As president, Donald Trump both overhyped his border wall (here, in San Luis, Ariz.) and built a barrier to wooing Latinx voters.
Evan Vucci / AP
As president, Donald Trump both overhyped his border wall (here, in San Luis, Ariz.) and built a barrier to wooing Latinx voters.

It’s not over for President Trump, but with two weeks to go he’s clearly the underdog. And why not, since his core voting bloc — white, non-college, mostly men — is a smaller share of the electorate every four years. But buried on the second page of Trump’s mostly dismal poll numbers is a secret map to a road not taken by his Republican Party. America’s Latinx voters are a wildly diverse group, and many families who’ve been in the United States for a while have fought discrimination and entered the middle class, eager to hold onto the gains and, often, their Catholic traditions. That’s a lot like previous arrivals — Italian- and Irish-Americans, for example — who grew more receptive to a conservative message over time. Despite Trump’s bluster that often veers into racism, the president is actually running better with Hispanics than he did in 2016.

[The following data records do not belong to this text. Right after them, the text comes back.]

@[simp] theorem latch_phase (s : State) (r : Request) : (s.latch r).phase = s.phase := rfl
@[simp] theorem latch_didR (s : State) (r : Request) : (s.latch r).didR = r.did := rfl
@[simp] theorem latch_cidR (s : State) (r : Request) : (s.latch r).cidR = r.cid := rfl
@[simp] theorem latch_seqR (s : State) (r : Request) : (s.latch r).seqR = r.seq := rfl
@[simp] theorem latch_ackR (s : State) (r : Request) : (s.latch r).ackR = r.ack := rfl
@[simp] theorem latch_lenR (s : State) (r : Request) : (s.latch r).lenR = r.len := rfl
@[simp] theorem latch_rem (s : State) (r : Request) : (s.latch r).rem = r.len := rfl
@[simp] theorem latch_sum (s : State) (r : Request) : (s.latch r).sum = 0 := rfl
@[simp] theorem latch_req (s : State) (r : Request) : (s.latch r).req = s.req := rfl
@[simp] theorem latch_pay (s : State) (r : Request) : (s.latch r).pay = s.pay := rfl
@[simp] theorem latch_out (s : State) (r : Request) : (s.latch r).out = s.out := rfl
@[simp] theorem latch_pins (s : State) (r : Request) : (s.latch r).pins = s.pins := rfl
@[simp] theorem latch_env (s : State) (r : Request) : (s.latch r).env = s.env := rfl
@[simp] theorem latch_inst (s : State) (r : Request) : (s.latch r).inst = s.inst := rfl

@[simp] theorem enterLenFault_phase (s : State) : s.enterLenFault.phase = .fault := rfl
@[simp] theorem enterLenFault_didR (s : State) : s.enterLenFault.didR = s.didR := rfl
@[simp] theorem enterLenFault_cidR (s : State) : s.enterLenFault.cidR = s.cidR := rfl
@[simp] theorem enterLenFault_seqR (s : State) : s.enterLenFault.seqR = s.seqR := rfl
@[simp] theorem enterLenFault_ackR (s : State) : s.enterLenFault.ackR = s.ackR := rfl
@[simp] theorem enterLenFault_lenR (s : State) : s.enterLenFault.lenR = s.lenR := rfl
@[simp] theorem enterLenFault_rem (s : State) : s.enterLenFault.rem = s.rem := rfl
@[simp] theorem enterLenFault_sum (s : State) : s.enterLenFault.sum = s.sum := rfl
@[simp] theorem enterLenFault_req (s : State) : s.enterLenFault.req = s.req := rfl
@[simp] theorem enterLenFault_pay (s : State) : s.enterLenFault.pay = s.pay := rfl
@[simp] theorem enterLenFault_out (s : State) : s.enterLenFault.out = s.out := rfl
@[simp] theorem enterLenFault_pins (s : State) : s.enterLenFault.pins = s.pins := rfl
@[simp] theorem enterLenFault_env (s : State) : s.enterLenFault.env = s.env := rfl
@[simp] theorem enterLenFault_inst (s : State) : s.enterLenFault.inst = s.inst := rfl

@[simp] theorem resetRegs_phase (s : State) : s.resetRegs.phase = .idle := rfl
@[simp] theorem resetRegs_didR (s : State) : s.resetRegs.didR = 0 := rfl
@[simp] theorem resetRegs_cidR (s : State) : s.resetRegs.cidR = 0 := rfl
@[simp] theorem resetRegs_seqR (s : State) : s.resetRegs.seqR = 0 := rfl
@[simp] theorem resetRegs_ackR (s : State) : s.resetRegs.ackR = false := rfl
@[simp] theorem resetRegs_lenR (s : State) : s.resetRegs.lenR = 0 := rfl
@[simp] theorem resetRegs_rem (s : State) : s.resetRegs.rem = 0 := rfl
@[simp] theorem resetRegs_sum (s : State) : s.resetRegs.sum = 0 := rfl
@[simp] theorem resetRegs_req (s : State) : s.resetRegs.req = s.req := rfl
@[simp] theorem resetRegs_pay (s : State) : s.resetRegs.pay = s.pay := rfl
@[simp] theorem resetRegs_out (s : State) : s.resetRegs.out = s.out := rfl
@[simp] theorem resetRegs_pins (s : State) : s.resetRegs.pins = s.pins := rfl
@[simp] theorem resetRegs_env (s : State) : s.resetRegs.env = s.env := rfl
@[simp] theorem resetRegs_inst (s : State) : s.resetRegs.inst = s.inst := rfl

@[simp] theorem offer_phase (s : State) (r : Request) (payload : List Byte) :
    (s.offer r payload).phase = s.phase := rfl
@[simp] theorem offer_didR (s : State) (r : Request) (payload : List Byte) : (s.offer r payload).didR = s.didR := rfl
@[simp] theorem offer_cidR (s : State) (r : Request) (payload : List Byte) : (s.offer r payload).cidR = s.cidR := rfl
@[simp] theorem offer_seqR (s : State) (r : Request) (payload : List Byte) : (s.offer r payload).seqR = s.seqR := rfl
@[simp] theorem offer_ackR (s : State) (r : Request) (payload : List Byte) : (s.offer r payload).ackR = s.ackR := rfl
@[simp] theorem offer_lenR (s : State) (r : Request) (payload : List Byte) : (s.offer r payload).lenR = s.lenR := rfl
@[simp] theorem offer_rem (s : State) (r : Request) (payload : List Byte) : (s.offer r payload).rem = s.rem := rfl
@[simp] theorem offer_sum (s : State) (r : Request) (payload : List Byte) : (s.offer r payload).sum = s.sum := rfl
@[simp] theorem offer_req (s : State) (r : Request) (payload : List Byte) :
    (s.offer r payload).req = s.req ++ [r] := rfl
@[simp] theorem offer_pay (s : State) (r : Request) (payload : List Byte) :
    (s.offer r payload).pay = s.pay ++ payload := rfl
@[simp] theorem offer_out (s : State) (r : Request) (payload : List Byte) : (s.offer r payload).out = s.out := rfl
@[simp] theorem offer_pins (s : State) (r : Request) (payload : List Byte) : (s.offer r payload).pins = s.pins := rfl
@[simp] theorem offer_env (s : State) (r : Request) (payload : List Byte) : (s.offer r payload).env = s.env := rfl
@[simp] theorem offer_inst (s : State) (r : Request) (payload : List Byte) : (s.offer r payload).inst = s.inst := rfl
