/-- The tail reader accepts exactly a length byte, the bytes it counts but one, and the checksum of what came before
(R66, R68, R70). -/
theorem readTail_eq_ok_iff (ack : Bool) (did cid : Byte) (seq : Option Byte) (head bytes after : List Byte)
    (f : FrameFields) :
    readTail ack did cid seq head bytes = .ok (f, after) ↔
      ∃ (lb : Byte) (payload : List Byte), lb.toNat = payload.length + 1 ∧
        f = { ack := ack, did := did, cid := cid, seq := seq, payload := payload } ∧
        bytes = lb :: (payload ++ not8 (sum8 (head ++ [lb] ++ payload)) :: after) := by
  constructor
  · intro h
    cases bytes with
    | nil => cases h
    | cons lb rest =>
      simp only [readTail] at h
      split at h
      · cases h
      · next hlb =>
        have hpos : lb.toNat ≠ 0 := fun e => hlb (BitVec.eq_of_toNat_eq e)
        split at h
        · cases h
        · next chk rest' hdrop =>
          split at h
          · next hchk =>
            cases h
            have hlen := congrArg List.length hdrop
            simp only [List.length_drop, List.length_cons] at hlen
            refine ⟨lb, _, ?_, rfl, ?_⟩
            · rw [List.length_take]
              omega
            · rw [← hchk, ← hdrop, List.take_append_drop]
          · cases h
  · rintro ⟨lb, payload, hcount, rfl, rfl⟩
    have hlb : lb ≠ 0 := by
      rintro rfl
      simp at hcount
    rw [readTail, if_neg hlb]
    simp [hcount]

/-- Marker B is read as the flag it was written for, when the two values differ (R6, R62). -/
theorem readMarkerB_markerB {p : Config.Params} (hp : p.ok = true) (ack : Bool) :
    readMarkerB p (markerB p ack) = .ok ack := by
  have hne : p.markerBAck ≠ p.markerBNoack := bne_iff_ne.mp hp
  cases ack with
  | true => exact if_pos rfl
  | false => exact (if_neg hne.symm).trans (if_pos rfl)

/-- A marker B that is read as a flag is the marker of that flag. -/
theorem markerB_of_readMarkerB {p : Config.Params} {b : Byte} {ack : Bool} (h : readMarkerB p b = .ok ack) :
    b = markerB p ack := by
  unfold readMarkerB at h
  split at h
  · cases h
    assumption
  · split at h
    · cases h
      assumption
    · cases h

/-- The sequence number as the fields of a frame hold it: there when S = 1 (R65). -/
def seqField (p : Config.Params) (seq : Byte) : Option Byte := if p.seqInFrame then some seq else none

theorem seqField_isSome (p : Config.Params) (seq : Byte) : (seqField p seq).isSome ↔ p.seqInFrame = true := by
  cases hs : p.seqInFrame <;> simp [seqField, hs]

/-- The sequence byte is the one of the field: with S = 0 there is neither (40_build.md R87). -/
theorem seqPart_seqField (p : Config.Params) (seq : Byte) : seqPart p ((seqField p seq).getD 0#8) = seqPart p seq := by
  cases hs : p.seqInFrame <;> simp [seqPart, seqField, hs]

/-- The four bytes at fixed offsets and the sequence byte are read field by field. -/
theorem readFrame_head {p : Config.Params} (hp : p.ok = true) (ack : Bool) (did cid seq : Byte) (rest : List Byte) :
    readFrame p (p.markerA :: markerB p ack :: did :: cid :: (seqPart p seq ++ rest)) =
      readTail ack did cid (seqField p seq) ([did, cid] ++ seqPart p seq) rest := by
  cases hs : p.seqInFrame <;> simp [readFrame, readMarkerB_markerB hp, seqPart, seqField, hs]
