/-! `refuse` -/
@[simp] theorem refuse_cfg (st : Status) (s : State) : (refuse st s).cfg = s.cfg := rfl
@[simp] theorem refuse_version (st : Status) (s : State) : (refuse st s).version = s.version := rfl
@[simp] theorem refuse_clkTier (st : Status) (s : State) : (refuse st s).clkTier = s.clkTier := rfl
@[simp] theorem refuse_lastStatus (st : Status) (s : State) : (refuse st s).lastStatus = st := rfl
@[simp] theorem refuse_fail (st : Status) (s : State) : (refuse st s).fail = .none := rfl
@[simp] theorem refuse_ready (st : Status) (s : State) : (refuse st s).ready = s.ready := rfl
@[simp] theorem refuse_degraded (st : Status) (s : State) : (refuse st s).degraded = s.degraded := rfl
@[simp] theorem refuse_cs (st : Status) (s : State) : (refuse st s).cs = s.cs := rfl
@[simp] theorem refuse_busy (st : Status) (s : State) : (refuse st s).busy = false := rfl
@[simp] theorem refuse_result (st : Status) (s : State) : (refuse st s).result = s.result := rfl
@[simp] theorem refuse_op (st : Status) (s : State) : (refuse st s).op = s.op := rfl
@[simp] theorem refuse_sector (st : Status) (s : State) : (refuse st s).sector = s.sector := rfl
@[simp] theorem refuse_count (st : Status) (s : State) : (refuse st s).count = s.count := rfl
@[simp] theorem refuse_blk (st : Status) (s : State) : (refuse st s).blk = s.blk := rfl
@[simp] theorem refuse_idx (st : Status) (s : State) : (refuse st s).idx = s.idx := rfl
@[simp] theorem refuse_arg (st : Status) (s : State) : (refuse st s).arg = s.arg := rfl
@[simp] theorem refuse_frame (st : Status) (s : State) : (refuse st s).frame = s.frame := rfl
@[simp] theorem refuse_r1 (st : Status) (s : State) : (refuse st s).r1 = s.r1 := rfl
@[simp] theorem refuse_trailing (st : Status) (s : State) : (refuse st s).trailing = s.trailing := rfl
@[simp] theorem refuse_dresp (st : Status) (s : State) : (refuse st s).dresp = s.dresp := rfl
@[simp] theorem refuse_csd (st : Status) (s : State) : (refuse st s).csd = s.csd := rfl
@[simp] theorem refuse_pollCnt (st : Status) (s : State) : (refuse st s).pollCnt = s.pollCnt := rfl
@[simp] theorem refuse_path (st : Status) (s : State) : (refuse st s).path = s.path := rfl
@[simp] theorem refuse_phase (st : Status) (s : State) : (refuse st s).phase = .idle := rfl
@[simp] theorem refuse_cnt (st : Status) (s : State) : (refuse st s).cnt = s.cnt := rfl
@[simp] theorem refuse_ms (st : Status) (s : State) : (refuse st s).ms = s.ms := rfl
@[simp] theorem refuse_hostbuf (st : Status) (s : State) : (refuse st s).hostbuf = s.hostbuf := rfl
@[simp] theorem refuse_earlier (st : Status) (s : State) : (refuse st s).earlier = s.earlier := rfl
@[simp] theorem refuse_pos (st : Status) (s : State) : (refuse st s).pos = .done := rfl
@[simp] theorem refuse_r55 (st : Status) (s : State) : (refuse st s).r55 = s.r55 := rfl
@[simp] theorem refuse_host (st : Status) (s : State) : (refuse st s).host = s.host := rfl
@[simp] theorem refuse_card (st : Status) (s : State) : (refuse st s).card = s.card := rfl
@[simp] theorem refuse_sched (st : Status) (s : State) : (refuse st s).sched = s.sched := rfl
@[simp] theorem refuse_trace (st : Status) (s : State) : (refuse st s).trace = s.trace := rfl
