-- ==== Sys2Proof/Tests/Slice0.lean ====
section
/-! SUPPORT. The model's own tests. Expected values are those of spec/95_test_vectors.md (vectors V, programs P), of
spec/opcode_table.json, or worked out by hand from the rule named; and for every statement of Obligations.lean with hypotheses a
concrete state that meets them. -/

namespace Sys2Proof.Tests

open Sys2Proof Sys2Proof.Machine

/-! ## Small states -/

/-- What `f` reads after an outcome, if it is a next state. -/
def after {α : Type} (r : Result) (f : State → α) : Option α :=
  match r with
  | .next t => some (f t)
  | .fault _ => none
  | .refused _ => none

/-- An idle block with a session on a card of version `v`. -/
def session (v : Version) : State := { State.reset with version := v, clkTier := .fast, ready := true, lastStatus := .ok }

/-- A `V1` session inside a span of operation `o`, one block asked for. -/
def within (o : Op) (ph : Phase) (p : Pos) (card : List Answer) : State :=
  { session .v1 with op := o, busy := true, phase := ph, pos := p, cs := .asserted, count := 1, cnt := 7, card := card }

/-- An Initialize in flight, its clock down, chip-select released. -/
def starting (ph : Phase) (p : Pos) (card : List Answer) : State :=
  { State.reset with op := .init, busy := true, phase := ph, pos := p, cnt := 7, card := card }

/-- An Initialize whose command `c` has just been answered by the R1 byte `r`, its release byte to come. -/
def answered (ph : Phase) (c : Cmd) (r : Byte) : State := { starting ph (.release (.done c)) [.byte 0xFF] with r1 := r }

/-! ## Well-formedness: each check refuses an ill-formed term -/

theorem test_wf_r1_not_ready : Instr.wf .default (.r1NotReady 0x7F) = false ∧ Instr.wf .default (.r1NotReady 0x80) = true := by
  decide
theorem test_wf_r1_valid : Instr.wf .default (.r1Valid 0x80) = false ∧ Instr.wf .default (.r1Valid 0x7F) = true := by decide
theorem test_wf_dresp_accept : Instr.wf .default (.drespAccept 0xEB) = false ∧ Instr.wf .default (.drespAccept 0xE5) = true := by
  decide
theorem test_wf_dresp_crc_err :
    Instr.wf .default (.drespCrcErr 0x1B) = false ∧ Instr.wf .default (.drespCrcErr 0xEB) = true := by decide
theorem test_wf_dresp_write_err :
    Instr.wf .default (.drespWriteErr 0x05) = false ∧ Instr.wf .default (.drespWriteErr 0x0D) = true := by decide
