-- ==== Sys2Proof/Laws/Decode.lean ====
section
/-! SUPPORT. Fields of a command word: reading one, splitting one, and what an opcode row says of one. -/

namespace Sys2Proof

theorem wordField_getLsbD (w : CommandWord) (lo len i : Nat) (h : i < len) :
    (wordField w lo len).getLsbD i = w.getLsbD (lo + i) := by
  simp [wordField, h]

/-- The whole word is its field of 64 bits. -/
theorem wordField_all (w : CommandWord) : wordField w 0 64 = w := by
  apply BitVec.eq_of_getLsbD_eq
  intro i hi
  simp [wordField_getLsbD w 0 64 i hi]

/-- A field is its high part above its low part. -/
theorem wordField_split (w : CommandWord) (lo a b : Nat) :
    wordField w lo (b + a) = wordField w (lo + a) b ++ wordField w lo a := by
  apply BitVec.eq_of_getLsbD_eq
  intro i hi
  rw [wordField_getLsbD _ _ _ _ hi, BitVec.getLsbD_append]
  by_cases h : i < a
  · rw [if_pos h, wordField_getLsbD _ _ _ _ h]
  · rw [if_neg h, wordField_getLsbD _ _ _ _ (by omega), show lo + a + (i - a) = lo + i by omega]

/-- A flag byte whose bits above bit 0 are zero is the flag. -/
theorem wordField_flag (w : CommandWord) (h : wordField w 9 7 = 0) : wordField w 8 8 = Byte.ofFlag (wordFlag w 8) := by
  have hb : wordField w 8 1 = BitVec.ofBool (wordFlag w 8) := by
    apply BitVec.eq_of_getLsbD_eq
    intro i hi
    obtain rfl : i = 0 := by omega
    simp [wordField, wordFlag]
  rw [show wordField w 8 8 = wordField w 9 7 ++ wordField w 8 1 from wordField_split w 8 1 7, h, hb]
  cases wordFlag w 8 <;> rfl

/-- Where a row's mask covers a field whole, a word of the row has the pattern's field. -/
theorem wordField_of_row {w m p : CommandWord} (lo len : Nat) (h : w &&& m = p)
    (hm : wordField m lo len = BitVec.allOnes len) : wordField w lo len = wordField p lo len := by
  apply BitVec.eq_of_getLsbD_eq
  intro i hi
  have hb := wordField_getLsbD m lo len i hi
  rw [hm, BitVec.getLsbD_allOnes, decide_eq_true hi] at hb
  rw [wordField_getLsbD _ _ _ _ hi, wordField_getLsbD _ _ _ _ hi, ← h]
  simp [← hb]

theorem Decoded.ifReservedZero_command {zero : Bool} {i j : Instr} (h : Decoded.ifReservedZero zero i = .command j) :
    zero = true ∧ i = j := by
  cases zero <;> simp_all [Decoded.ifReservedZero]

end Sys2Proof
end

It feels like a century ago, but the GOP’s George W. Bush captured 44 percent of the Latinx vote as he won re-election in 2004 as “a war president,” and his strategist Karl Rove and others in the party saw a possible building block for a permanent Republican majority. But while Bush and the GOP donor class supported “pathway-to-citizenship” immigration reform in 2006-07, the conservative media like Rush Limbaugh opposed it, riling up their working-class listeners with xenophobia and teeing it for Trump’s bashing of Mexicans and “build the wall” bravado. If the 45th president hadn’t converted so many young Hispanics into lifelong Democrats, he wouldn’t have been spending the final days of the campaign desperately defending Arizona, Florida, North Carolina, Georgia and other states with growing Latinx populations.